Additionally, in all three categories, but mainly in the final category, ‘Asians born in Britain’ are Asian women artists. This important group is not represented in the Hayward show.
The exhibitions are designed to give a representative view of the work of Asian artists living in Britain. […] The exhibition […] will consequently make a considerable contribution both to the exposure of Asian artists in Britain and the longer term documentation of their work.
It is an appropriate time to assess and analyse the input of Asian artists and to evaluate them in relation to main stream art practices.19
Hurriedly put together these exhibitions may have been, but they nevertheless represented by far the most important curatorial intervention made by Horizon Gallery. Whilst The Other Story drew large amounts of press attention, In Focus drew comparatively little. Artist Veena Stephenson wrote one of the most significant appraisals of the series of exhibitions:
The Horizon Gallery in London organised ‘In Focus’ in response to the more widely publicised exhibition, ‘The Other Story’, at the Hayward Gallery. Their response was not only swift but was achieved with minimal financial help from the usual funding bodies. The aim was to address some of the failings of the Hayward show and the result was a selection of work by sixteen South Asian artists spread over four consecutive exhibitions.

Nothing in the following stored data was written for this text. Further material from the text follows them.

-- ==== Sys2Proof/Machine/Partition.lean ====
section
/-!
DEFINITION. Partitions (R336 to R359): the control operations and fence points, extents, the reserve and the granule map, keys,
stage-1 invalidation, and suspended shares.
-/
namespace Sys2Proof.Machine.Dev

/-- Extents of the hashed space (R193). -/
def extentCount : Nat := 130560

/-- A write is refused with a code (PT_STAT). -/
def ptRefuse (p code : Nat) (d : Dev) : Dev := (d.setF (Reg.PT_STAT_REFUSED p)).wr (Reg.PT_STAT_REFCODE p) code

/-- The extents a partition owns, and those on their way to it. -/
def ownedExtents (d : Dev) (p : Nat) : List Nat := (d.owner.filter fun e => e.2 = p + 1).map Prod.fst

/-- The extents that a range of n bytes touches. -/
def extentSpan (a n : Nat) : List Nat := (List.range ((a + n - 1) / extentBytes + 1 - a / extentBytes)).map fun i => a / extentBytes + i

/-- The extents that hold the tables of a stage-2 root (R340). -/
def rootExtents (d : Dev) (root : Nat) : List Nat :=
  let n := 2 ^ min (bits root 4 0) 18
  let base := bits root 51 12 * 4096
  extentSpan base (8 * n) ++ (List.range n).flatMap fun i =>
    match d.entryAt (base + 8 * i) with
    | .ok e => match entryOf 2 1 e with | .table t => extentSpan t 4096 | _ => []
    | .error _ => []

/-- The extents that hold stage-2 tables of any partition that is not FREE (R340). -/
def tableExtents (d : Dev) : List Nat :=
  (List.range 8).flatMap fun p =>
    if d.ptState p = 0 then []
    else d.rootExtents (d.part p).s2base ++ (match (d.part p).pendS2 with | some r => d.rootExtents r | none => [])

/-! Pending changes (R344 to R346). -/

/-- Bytes of the physical granules of die i that a map names: key die * 128 + physical granule. -/
def mappedGranules (m : Tab Nat) : List Nat := (m.filter fun e => bit e.2 7).map fun e => e.1 / 128 * 128 + e.2 % 128

/-- Zeros written to pool granules (R344). -/
def zeroGranules (l : List Nat) (d : Dev) : Dev :=
  l.foldl (fun (d : Dev) g =>
    let k := g / 128 * 2 ^ 28 + g % 128 * pageBytes
    { d with pool := tabClear k pageBytes d.pool, poolPoison := tabClear (k / 32) (pageBytes / 32) d.poolPoison }) d

/-- The pending granule map takes effect; granules mapped anew are zeroed. -/
def applyPool (p : Nat) (d : Dev) : Dev :=
  let x := d.part p
  let m := x.pendPool.foldl (fun t e =>
    (List.range 8).foldl (fun t i => tabPut 0 (e.1 / 12 * 128 + 8 * (e.1 % 12) + i) (bits (e.2 - 1) (8 * i + 7) (8 * i)) t) t) x.pool
  let old := mappedGranules x.pool
  let d := d.zeroGranules ((mappedGranules m).filter fun g => !(old.contains g))
  d.updPart p fun x => { x with pool := m, pendPool := [] }

/-- The pending cores take effect; sources that change owner are returned (R378). -/
def applyCores (p : Nat) (d : Dev) : Dev :=
  match (d.part p).pendCores with
  | none => d
  | some m =>
    let old := (d.part p).cores
    let d := d.updPart p fun x => { x with pendCores := none }
    if d.inUse p ≠ 0 then
      -- commands accepted since the write name cores by rank: the change is refused here as it would have been there
      let d := d.ptRefuse p 2
      ((d.wr (Reg.PT_CORES_MASK p 0) (old % 2 ^ 64)).wr (Reg.PT_CORES_MASK p 1) (old / 2 ^ 64 % 2 ^ 64)).wr (Reg.PT_CORES_MASK p 2) (old / 2 ^ 128)
    else
      let d := d.updPart p fun x => { x with cores := m }
      let d := ((List.range 144).filter fun c => bit old c ≠ bit m c).foldl (fun (d : Dev) c =>
        [0, 1, 2].foldl (fun (d : Dev) e => d.srcDisown (1536 + 16 * c + e)) d) d
      d.nospareCheck p

/-- The reserve operations take effect (R344): all pages of the extents join, or the free ones leave. -/
def applyRsv (p : Nat) (d : Dev) : Dev :=
  let d := (d.part p).pendRsv.foldl (fun (d : Dev) o =>
    let pages := (List.range (3 * o.2.1)).map fun i => 3 * o.1 + i
    let free := d.freePages p
    pages.foldl (fun (d : Dev) g =>
      if o.2.2 then { d with rsv := tabPut 0 g (p + 1) d.rsv }
      else if free.contains g then { d with rsv := tabPut 0 g 0 d.rsv } else d) d) d
  d.updPart p fun x => { x with pendRsv := [] }

/-- Removals take effect: the extents have no owner. -/
def applyRm (p : Nat) (d : Dev) : Dev :=
  let d := (d.part p).pendRm.foldl (fun (d : Dev) o =>
    { d with owner := (List.range o.2).foldl (fun t i => if tabGet 0 (o.1 + i) t = p + 1 then tabPut 0 (o.1 + i) 0 t else t) d.owner }) d
  d.updPart p fun x => { x with pendRm := [] }

/-- A pending stage-2 root takes effect, unless its tables map a declared page to another leaf than the kept one (R346). -/
def applyRoot (p : Nat) (d : Dev) : Dev :=
  match (d.part p).pendS2 with
  | none => d
  | some r =>
    let x := d.part p
    let e := d.setPart p { x with s2base := r, pendS2 := none, shadows := [] }
    let at_ (s : Shadow) : Option Nat :=
      match d.walk1 p (s.va * pageBytes) with
      | .ok (ipa, _, _, _) =>
        match e.walk2 p ipa with
        | .ok l => if ¬ l.big ∧ e.entryAt l.leafAddr = .ok s.leaf then some l.leafAddr else none
        | .error _ => none
      | .error _ => none
    if x.shadows.all fun s => (at_ s).isSome then
      e.updPart p fun y => { y with shadows := x.shadows.map fun s => { s with leafAddr := (at_ s).getD s.leafAddr } }
    else
      let d := (d.setPart p { x with pendS2 := none }).ptRefuse p 9
      (d.wr (Reg.PT_S2BASE_L1LOG p) (bits x.s2base 4 0)).wr (Reg.PT_S2BASE_BASE p) (bits x.s2base 51 12)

Particular emphasis was given to the women artists who comprise exactly half the exhibitors. All but one are in the first two shows – the significance of this arrangement, it seems, was to highlight the much talked about omission of South Asian women artists in the Hayward show. In fact, this was one of the main motivations for mounting this series of exhibitions.20
When the Horizon Gallery closed in 1991, a well-located venue, dedicated to showing the work of artists with, frankly, limited exhibition options, was lost. Within a couple of years of the Horizon Gallery closing, The Black-Art Gallery, in Finsbury Park, also closed its doors for the final time, having had its funding withdrawn by Islington Borough Council. Whilst neither of these galleries were without their critics, for periods of about five and ten years respectively they provided exhibition opportunities for significant numbers of artists, albeit practitioners representing demarcated constituencies. Notwithstanding the subsequent establishment of Rivington Place, the gallery-based home to INIVA and Autograph, the closure of the Horizon Gallery and The Black-Art Gallery effectively meant that two particular venues were lost, and were never replaced.